GREG MILLER
Drawing on the cultural and geographic influences of his California roots, Greg Miller explores images of the American urban and rural landscape of the mid-twentieth century. The work grabs us nostalgically, rousing a shared cultural memory, but also teaches something of their lingering pull on contemporary perception.

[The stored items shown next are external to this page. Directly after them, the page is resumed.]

section setIntc
variable (s : State) (x : Intc)
@[simp] theorem setIntc_cfg : (s.setIntc x).cfg = s.cfg := rfl
@[simp] theorem setIntc_clock : (s.setIntc x).blk.clock = s.blk.clock := rfl
@[simp] theorem setIntc_arb : (s.setIntc x).blk.arb = s.blk.arb := rfl
@[simp] theorem setIntc_cop : (s.setIntc x).blk.cop = s.blk.cop := rfl
@[simp] theorem setIntc_intc : (s.setIntc x).blk.intc = x := rfl
@[simp] theorem setIntc_fault : (s.setIntc x).blk.fault = s.blk.fault := rfl
@[simp] theorem setIntc_refused : (s.setIntc x).blk.refused = s.blk.refused := rfl
@[simp] theorem setIntc_mem : (s.setIntc x).mem = s.mem := rfl
@[simp] theorem setIntc_inputs : (s.setIntc x).inputs = s.inputs := rfl
@[simp] theorem setIntc_drawn : (s.setIntc x).drawn = s.drawn := rfl
@[simp] theorem setIntc_now : (s.setIntc x).now = s.now := rfl
end setIntc

section setFault
variable (s : State) (x : Option FatalRecord)
@[simp] theorem setFault_cfg : (s.setFault x).cfg = s.cfg := rfl
@[simp] theorem setFault_clock : (s.setFault x).blk.clock = s.blk.clock := rfl
@[simp] theorem setFault_arb : (s.setFault x).blk.arb = s.blk.arb := rfl
@[simp] theorem setFault_cop : (s.setFault x).blk.cop = s.blk.cop := rfl
@[simp] theorem setFault_intc : (s.setFault x).blk.intc = s.blk.intc := rfl
@[simp] theorem setFault_fault : (s.setFault x).blk.fault = x := rfl
@[simp] theorem setFault_refused : (s.setFault x).blk.refused = s.blk.refused := rfl
@[simp] theorem setFault_mem : (s.setFault x).mem = s.mem := rfl
@[simp] theorem setFault_inputs : (s.setFault x).inputs = s.inputs := rfl
@[simp] theorem setFault_drawn : (s.setFault x).drawn = s.drawn := rfl
@[simp] theorem setFault_now : (s.setFault x).now = s.now := rfl
end setFault

section setRefused
variable (s : State) (x : Option RefuseReason)
@[simp] theorem setRefused_cfg : (s.setRefused x).cfg = s.cfg := rfl
@[simp] theorem setRefused_clock : (s.setRefused x).blk.clock = s.blk.clock := rfl
@[simp] theorem setRefused_arb : (s.setRefused x).blk.arb = s.blk.arb := rfl
@[simp] theorem setRefused_cop : (s.setRefused x).blk.cop = s.blk.cop := rfl
@[simp] theorem setRefused_intc : (s.setRefused x).blk.intc = s.blk.intc := rfl
@[simp] theorem setRefused_fault : (s.setRefused x).blk.fault = s.blk.fault := rfl
@[simp] theorem setRefused_refused : (s.setRefused x).blk.refused = x := rfl
@[simp] theorem setRefused_mem : (s.setRefused x).mem = s.mem := rfl
@[simp] theorem setRefused_inputs : (s.setRefused x).inputs = s.inputs := rfl
@[simp] theorem setRefused_drawn : (s.setRefused x).drawn = s.drawn := rfl
@[simp] theorem setRefused_now : (s.setRefused x).now = s.now := rfl
end setRefused

section setBlk
variable (s : State) (x : Block)
@[simp] theorem setBlk_cfg : (s.setBlk x).cfg = s.cfg := rfl
@[simp] theorem setBlk_clock : (s.setBlk x).blk.clock = x.clock := rfl
@[simp] theorem setBlk_arb : (s.setBlk x).blk.arb = x.arb := rfl
@[simp] theorem setBlk_cop : (s.setBlk x).blk.cop = x.cop := rfl
@[simp] theorem setBlk_intc : (s.setBlk x).blk.intc = x.intc := rfl
@[simp] theorem setBlk_fault : (s.setBlk x).blk.fault = x.fault := rfl
@[simp] theorem setBlk_refused : (s.setBlk x).blk.refused = x.refused := rfl
@[simp] theorem setBlk_mem : (s.setBlk x).mem = s.mem := rfl
@[simp] theorem setBlk_inputs : (s.setBlk x).inputs = s.inputs := rfl
@[simp] theorem setBlk_drawn : (s.setBlk x).drawn = s.drawn := rfl
@[simp] theorem setBlk_now : (s.setBlk x).now = s.now := rfl
end setBlk

section setMem
variable (s : State) (x : Memory)
@[simp] theorem setMem_cfg : (s.setMem x).cfg = s.cfg := rfl
@[simp] theorem setMem_clock : (s.setMem x).blk.clock = s.blk.clock := rfl
@[simp] theorem setMem_arb : (s.setMem x).blk.arb = s.blk.arb := rfl
@[simp] theorem setMem_cop : (s.setMem x).blk.cop = s.blk.cop := rfl
@[simp] theorem setMem_intc : (s.setMem x).blk.intc = s.blk.intc := rfl
@[simp] theorem setMem_fault : (s.setMem x).blk.fault = s.blk.fault := rfl
@[simp] theorem setMem_refused : (s.setMem x).blk.refused = s.blk.refused := rfl
@[simp] theorem setMem_mem : (s.setMem x).mem = x := rfl
@[simp] theorem setMem_inputs : (s.setMem x).inputs = s.inputs := rfl
@[simp] theorem setMem_drawn : (s.setMem x).drawn = s.drawn := rfl
@[simp] theorem setMem_now : (s.setMem x).now = s.now := rfl
end setMem

section setNow
variable (s : State) (x : TickNow)
@[simp] theorem setNow_cfg : (s.setNow x).cfg = s.cfg := rfl
@[simp] theorem setNow_clock : (s.setNow x).blk.clock = s.blk.clock := rfl
@[simp] theorem setNow_arb : (s.setNow x).blk.arb = s.blk.arb := rfl
@[simp] theorem setNow_cop : (s.setNow x).blk.cop = s.blk.cop := rfl
@[simp] theorem setNow_intc : (s.setNow x).blk.intc = s.blk.intc := rfl
@[simp] theorem setNow_fault : (s.setNow x).blk.fault = s.blk.fault := rfl
@[simp] theorem setNow_refused : (s.setNow x).blk.refused = s.blk.refused := rfl
@[simp] theorem setNow_mem : (s.setNow x).mem = s.mem := rfl
@[simp] theorem setNow_inputs : (s.setNow x).inputs = s.inputs := rfl
@[simp] theorem setNow_drawn : (s.setNow x).drawn = s.drawn := rfl
@[simp] theorem setNow_now : (s.setNow x).now = x := rfl
end setNow

section setCopState
variable (s : State) (x : CopState)
@[simp] theorem setCopState_cfg : (s.setCopState x).cfg = s.cfg := rfl
@[simp] theorem setCopState_clock : (s.setCopState x).blk.clock = s.blk.clock := rfl
@[simp] theorem setCopState_arb : (s.setCopState x).blk.arb = s.blk.arb := rfl
@[simp] theorem setCopState_cop : (s.setCopState x).blk.cop = { s.blk.cop with state := x } := rfl
@[simp] theorem setCopState_intc : (s.setCopState x).blk.intc = s.blk.intc := rfl
@[simp] theorem setCopState_fault : (s.setCopState x).blk.fault = s.blk.fault := rfl
@[simp] theorem setCopState_refused : (s.setCopState x).blk.refused = s.blk.refused := rfl
@[simp] theorem setCopState_mem : (s.setCopState x).mem = s.mem := rfl
@[simp] theorem setCopState_inputs : (s.setCopState x).inputs = s.inputs := rfl
@[simp] theorem setCopState_drawn : (s.setCopState x).drawn = s.drawn := rfl
@[simp] theorem setCopState_now : (s.setCopState x).now = s.now := rfl
end setCopState
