/-- Settles O58: the later of two clashing components fails check 3, the channel fails check 9 or check 7, and a failed
check is reported. -/
theorem failedChecksNameTheirComponent : Obligations.FailedChecksNameTheirComponent := by
  refine fun cfg => ⟨fun pre mid post c d hsplit hclash => ?_, fun c k hk => ⟨fun hc hbit => ?_, fun hc hunits => ?_⟩⟩
  · have hd : d ∈ clashing sameId cfg.components ∨ d ∈ clashing bothCpu cfg.components := by
      rw [hsplit]
      rcases hclash with hid | ⟨hcpu, hcpu'⟩
      · exact .inl (mem_clashing pre mid post (beq_iff_eq.mpr hid))
      · exact .inr (mem_clashing pre mid post (by simp [bothCpu, hcpu, hcpu']))
    exact configure_error (mem_configErrors.mpr (.inr (.inl (mem_checkIds hd))))
  · exact configure_error (by simp only [mem_configErrors, mem_checkDmaBits hk hc hbit, true_or, or_true])
  · exact configure_error (by simp only [mem_configErrors, mem_checkCosts hk hc hunits, true_or, or_true])

end Sys2Proof.Proofs
end

section
/-! PROOFS. The statement about reset (70_reset_and_hazards.md): `reset()` gives the reset record of R311 under the sticky
records of before (R310) and keeps soundness. -/

namespace Sys2Proof.Machine

/-! ### The sticky records (R39) -/

/-- R43 says nothing of the sticky records. -/
@[simp] theorem brokenInvariant_sticky (cfg : Config) (b : Block) (f : Option FatalRecord) (r : Option RefuseReason) :
    brokenInvariant cfg { b with fault := f, refused := r } = brokenInvariant cfg b := rfl

/-- The types of R21 that `Block.typed` checks are not about the sticky records. -/
@[simp] theorem typed_sticky (cfg : Config) (b : Block) (f : Option FatalRecord) (r : Option RefuseReason) :
    Block.typed cfg { b with fault := f, refused := r } = b.typed cfg := rfl

/-! ### What `reset()` sets and keeps (R310, R311) -/

section hostResetFields
variable (s : State)

@[simp] theorem hostReset_cfg : (hostReset s).cfg = s.cfg := rfl
@[simp] theorem hostReset_mem : (hostReset s).mem = s.mem := rfl
@[simp] theorem hostReset_inputs : (hostReset s).inputs = s.inputs := rfl
@[simp] theorem hostReset_blk :
    (hostReset s).blk = { Block.fresh s.cfg with fault := s.blk.fault, refused := s.blk.refused } := rfl

end hostResetFields

/-- The reset record has the types of R21 and satisfies R43 under the configuration kept, and storage is kept as it
is. -/
theorem hostReset_sound {s : State} (h : s.sound = true) : (hostReset s).sound = true := by
  obtain ⟨hvalid, -, -, hwf, hspace⟩ := sound_iff.mp h
  rw [sound_iff, hostReset_cfg, hostReset_blk, hostReset_mem, typed_sticky, brokenInvariant_sticky]
  exact ⟨hvalid, Block.fresh_typed s.cfg, Block.fresh_inv (validFacts hvalid), hwf, hspace⟩

end Sys2Proof.Machine

namespace Sys2Proof.Proofs

open Sys2Proof.Machine

/-- Settles O53: the reset record under the old sticky records is sound whenever the state was, and its fields are the
values of R311. -/
theorem hostResetSetsEveryField : Obligations.HostResetSetsEveryField := by
  intro s
  exact ⟨hostReset_sound, hostReset_blk s, hostReset_cfg s, hostReset_mem s, hostReset_inputs s⟩

end Sys2Proof.Proofs
end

Labeled a “neo-pop” and “post-pop” artist by such critics as Donald Kuspit and Peter Frank, Miller does indeed draw from the pop-cultural imagery that saturated American consciousness during the 1950’s and 1960’s. It was a time during which advertising and text became indelibly encrypted into our experience of everyday life. Life as “advertised” and life as “lived” were insuperably intertwined on the pages of “LIFE” and “LOOK” magazines, on television shows, commercials, billboards, hotel signs, romance novels and even matchbook covers as never before. Miller’s paintings excavate this imagery and often appear as unreconstructed fragments of these signs, drips, patterns and phrases. These form the layers of Miller’s pop cultural imagery, both literally and figuratively.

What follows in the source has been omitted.